→ **Problem description**
Check each line of the material for "contains" and report how many lines have it, with nothing added.
◆ ◆ ◆
/-- A range that ends within `n` pages of the start of its first: its parts cover it. -/
theorem pageChunks_cover : ∀ {n len va a : Nat}, va % pageBytes + len ≤ n * pageBytes → va ≤ a → a < va + len →
    ∃ c ∈ pageChunks len va n, c.1 ≤ a ∧ a < c.1 + c.2 := by
  intro n
  induction n with
  | zero => intro len va a h hlo hhi; omega
  | succ n ih =>
    intro len va a h hlo hhi
    unfold pageChunks
    rw [if_neg (by omega)]
    by_cases ha : a < va + min len (pageBytes - va % pageBytes)
    · exact ⟨_, List.mem_cons_self, hlo, ha⟩
    · have hk : min len (pageBytes - va % pageBytes) = pageBytes - va % pageBytes := by omega
      obtain ⟨c, hc, hin⟩ := ih (len := len - min len (pageBytes - va % pageBytes))
        (va := va + min len (pageBytes - va % pageBytes)) (a := a) (by
          have : (va + (pageBytes - va % pageBytes)) % pageBytes = 0 := by unfold pageBytes; omega
          rw [hk, this]
          unfold pageBytes at *
          omega) (by omega) (by omega)
      exact ⟨c, List.mem_cons_of_mem _ hc, hin⟩

@[simp] theorem pageChunks_empty (va n : Nat) : pageChunks 0 va n = [] := by cases n <;> rfl

theorem pageChunks_sum : ∀ {n len va : Nat}, va % pageBytes + len ≤ n * pageBytes →
    ((pageChunks len va n).map (·.2)).sum = len := by
  intro n
  induction n with
  | zero => intro len va h; simp only [pageChunks, List.map_nil, List.sum_nil]; omega
  | succ n ih =>
    intro len va h
    unfold pageChunks
    split
    · simpa using ‹len = 0›.symm
    · rcases Nat.lt_or_ge (pageBytes - va % pageBytes) len with hk | hk
      · dsimp only
        rw [Nat.min_eq_right (Nat.le_of_lt hk), List.map_cons, List.sum_cons, ih]
        · exact Nat.add_sub_cancel' (Nat.le_of_lt hk)
        · have : (va + (pageBytes - va % pageBytes)) % pageBytes = 0 := by unfold pageBytes; omega
          rw [this]
          unfold pageBytes at *
          omega
      · simp [Nat.min_eq_left hk]

theorem chunksOf_fuel (va len : Nat) : va % pageBytes + len ≤ (len / pageBytes + 2) * pageBytes := by
  unfold pageBytes
  omega

theorem mem_chunksOf {va len : Nat} {c : Nat × Nat} (h : c ∈ chunksOf va len) :
    va ≤ c.1 ∧ c.1 + c.2 ≤ va + len ∧ 0 < c.2 ∧ c.1 % pageBytes + c.2 ≤ pageBytes := mem_pageChunks h

theorem chunksOf_cover {va len a : Nat} (hlo : va ≤ a) (hhi : a < va + len) :
    ∃ c ∈ chunksOf va len, c.1 ≤ a ∧ a < c.1 + c.2 := pageChunks_cover (chunksOf_fuel va len) hlo hhi

theorem chunksOf_sum (va len : Nat) : ((chunksOf va len).map (·.2)).sum = len := pageChunks_sum (chunksOf_fuel va len)

@[simp] theorem chunksOf_zero (va : Nat) : chunksOf va 0 = [] := by simp [chunksOf]

/-- A range within one page is its only part. -/
theorem chunksOf_one {va len : Nat} (hpos : 0 < len) (h : va % pageBytes + len ≤ pageBytes) :
    chunksOf va len = [(va, len)] := by
  have hk : min len (pageBytes - va % pageBytes) = len := by omega
  unfold chunksOf pageChunks
  simp [hk, Nat.ne_of_gt hpos]

/-! ### The walk -/

theorem bits_page (va hi lo : Nat) (h : 16 ≤ lo) : bits va hi lo = va / pageBytes / 2 ^ (lo - 16) % 2 ^ (hi + 1 - lo) := by
  unfold bits pageBytes
  rw [Nat.div_div_eq_div_mul, show 65536 = 2 ^ 16 from rfl, ← Nat.pow_add, Nat.add_sub_cancel' h]

/-- The index of a level is the same throughout a page. -/
theorem levelIndex_page {a b : Nat} (h : a / pageBytes = b / pageBytes) (lvl : Nat) : levelIndex lvl a = levelIndex lvl b := by
  unfold levelIndex
  split <;> simp only [bits_page _ _ _ (by decide : 16 ≤ 16), bits_page _ _ _ (by decide : 16 ≤ 21),
    bits_page _ _ _ (by decide : 16 ≤ 30), bits_page _ _ _ (by decide : 16 ≤ 39), h]

theorem walkFrom_page {a b : Nat} (h : a / pageBytes = b / pageBytes) (tbl : Store) (poison : List Nat) (store : Bool) :
    ∀ lvl base, walkFrom tbl poison a store lvl base = walkFrom tbl poison b store lvl base := by
  intro lvl
  induction lvl with
  | zero => intro base; unfold walkFrom; rw [levelIndex_page h]
  | succ l ih => intro base; unfold walkFrom; simp only [levelIndex_page h, ih]

theorem readEntry_fewer {tbl : Store} {p q : List Nat} (hq : ∀ l, p.contains l = false → q.contains l = false) {off x : Nat}
    (h : readEntry tbl p off = some x) : readEntry tbl q off = some x := by
  unfold readEntry at h ⊢
  cases hc : p.contains (tblLine off) with
  | true => simp only [hc, if_true] at h; cases h
  | false => simpa only [hc, hq _ hc] using h

/-- A leaf that the walk finds past some poisoned lines it finds past fewer, and for a load where it does for a store. -/
theorem walkFrom_leaf {tbl : Store} {p q : List Nat} (hq : ∀ l, p.contains l = false → q.contains l = false) {va : Nat}
    {store store' : Bool} (hs : store' = true → store = true) {n e lvl base : Nat}
    (h : walkFrom tbl p va store lvl base = .leaf n e) : walkFrom tbl q va store' lvl base = .leaf n e := by
  fun_induction walkFrom tbl p va store lvl base
  case case5 h0 h1 l h2 hx ih =>
    unfold walkFrom
    simp only [readEntry_fewer hq hx, if_neg h0, if_pos h1, if_pos h2]
    exact ih h
  case case9 x hx h0 h1 h2 h3 =>
    have hwrite : ¬ (store' && !bit x 2) = true := fun h' => h3 (by
      rw [Bool.and_eq_true] at h' ⊢
      exact ⟨hs h'.1, h'.2⟩)
    unfold walkFrom
    simp only [readEntry_fewer hq hx, if_neg h0, if_neg h1, if_neg h2, if_neg hwrite]
    exact h
  all_goals cases h

/-! ### The place of an address -/

theorem Rgn.place_ok {g : Rgn} {poison : List Nat} {va off : Nat} {store : Bool} {r : Region} :
    g.place poison va store = .ok (r, off) ↔
      ∃ n e, g.walk poison va store = .leaf n e ∧ g.get (leafTarget n e va).1 = some r ∧ (leafTarget n e va).2 = off := by
  unfold Rgn.place
  cases g.walk poison va store with
  | fault k => simp
  | leaf n e => cases h : g.get (leafTarget n e va).1 <;> simp [h]

/-- An address that translates past some poisoned lines translates alike past fewer, and for a load where it does for a
store. -/
theorem Rgn.place_fewer {g : Rgn} {p q : List Nat} (hq : ∀ l, p.contains l = false → q.contains l = false) {va : Nat}
    {store store' : Bool} (hs : store' = true → store = true) {x : Region × Nat} (h : g.place p va store = .ok x) :
    g.place q va store' = .ok x := by
  obtain ⟨n, e, hwalk, hget⟩ := Rgn.place_ok.1 h
  exact Rgn.place_ok.2 ⟨n, e, walkFrom_leaf hq hs hwalk, hget⟩

theorem leafTarget_page (n e va : Nat) :
    ∃ q, ∀ b, b / pageBytes = va / pageBytes → leafTarget n e b = ((leafTarget n e va).1, q * pageBytes + b % pageBytes) := by
  obtain ⟨k, hk⟩ : ∃ k, levelSpan n = pageBytes * k := by
    unfold levelSpan
    split
    · exact ⟨1, rfl⟩
    · exact ⟨32, rfl⟩
    · exact ⟨16384, rfl⟩
    · exact ⟨8388608, rfl⟩
  refine ⟨bits e 57 32 + va / pageBytes % k, fun b hb => ?_⟩
  rw [leafTarget, leafTarget, hk, Nat.mod_mul, hb, Nat.add_mul, Nat.mul_comm (va / pageBytes % k), Nat.add_assoc,
    Nat.add_comm (b % pageBytes)]

/-- The addresses of a page lie in one page of one region, each at its own offset. -/
theorem Rgn.place_page {g : Rgn} {poison : List Nat} {a : Nat} {store : Bool} {r : Region} {off : Nat}
    (h : g.place poison a store = .ok (r, off)) :
    ∃ q, off = q * pageBytes + a % pageBytes
      ∧ ∀ b, b / pageBytes = a / pageBytes → g.place poison b store = .ok (r, q * pageBytes + b % pageBytes) := by
  obtain ⟨n, e, hwalk, hget, hoff⟩ := Rgn.place_ok.1 h
  obtain ⟨q, hq⟩ := leafTarget_page n e a
  have hself := hq a rfl
  refine ⟨q, by rw [← hoff, hself], fun b hb => Rgn.place_ok.2 ⟨n, e, ?_, ?_, ?_⟩⟩
  · exact (walkFrom_page hb _ _ _ _ _).trans hwalk
  · rw [hq b hb]
    exact hget
  · rw [hq b hb]

/-- The bytes of a region's page lie at keys in a row. -/
theorem Region.key_page (r : Region) (q : Nat) {m : Nat} (hm : m < pageBytes) :
    r.key (q * pageBytes + m) = r.key (q * pageBytes) + m := by
  have hdiv : (q * pageBytes + m) / pageBytes = q := by unfold pageBytes at *; omega
  have hdiv0 : q * pageBytes / pageBytes = q := by unfold pageBytes; omega
  unfold Region.key
  rw [hdiv, hdiv0]
  split <;> omega

end Sys2Proof.Machine
end

section
/-! SUPPORT. What a byte of memory reads as while cores hold modified lines: it is theirs until a line is written back, and
neither writing lines back nor an agent's write disturbs any other byte (R223, R269, R270). -/

namespace Sys2Proof.Machine

/-! ### A byte and the copies of its line -/

/-- What an agent needs to read: canonical memory, and whole lines in the cores. -/
structure State.Sound (s : State) : Prop where
  wf : s.mem.cells.wf = true
  lines : ∀ c ∈ s.coh.cached ++ s.coh.wbs, c.data.length = 64

/-- The lines that cores have modified. -/
def State.dirty (s : State) : List CoreLine := (s.coh.cached ++ s.coh.wbs).filter (·.dirty)

/-- A byte after a line is written back over it. -/
def lineOver (a : Nat) (b : Byte) (c : CoreLine) : Byte := if c.line = a / 64 then c.data.getD (a % 64) 0#8 else b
◆ ◆ ◆
→ **Response**
4